=== TASK TO COMPLETE ===
The listing below is to be transcribed exactly.
BEGIN MATERIALS PROVIDED
-- ==== Sys2Proof/Machine/Step.lean ====
section
/-! DEFINITION. The step function, and the placing of one instruction where it fetches. -/

namespace Sys2Proof.Machine

/-- One step of the machine (R200): `machineStep`. -/
def step (s : State) : Host.Outcome State Fault Refusal := machineStep s

/-- `s` with the instruction whose bits are `w` (numbered as the opcode table numbers them, bits above
`nbits` zero) stored where the next step fetches, the core RUNNING and the instruction step chosen next.
It stands for the loader (R55, R223; log entry 4). -/
def State.withFetchWord (s : State) (nbits w : Nat) : State :=
  placeWord s (BitVec.ofNat 16 (w % 2 ^ nbits))

end Sys2Proof.Machine
end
END MATERIALS PROVIDED
=== TASK ANSWER ===
-- ==== Sys2Proof/Machine/Step.lean ====
section
/-! DEFINITION. The step function, and the placing of one instruction where it fetches. -/

namespace Sys2Proof.Machine

/-- One step of the machine (R200): `machineStep`. -/
def step (s : State) : Host.Outcome State Fault Refusal := machineStep s

/-- `s` with the instruction whose bits are `w` (numbered as the opcode table numbers them, bits above
`nbits` zero) stored where the next step fetches, the core RUNNING and the instruction step chosen next.
It stands for the loader (R55, R223; log entry 4). -/
def State.withFetchWord (s : State) (nbits w : Nat) : State :=
  placeWord s (BitVec.ofNat 16 (w % 2 ^ nbits))

end Sys2Proof.Machine
end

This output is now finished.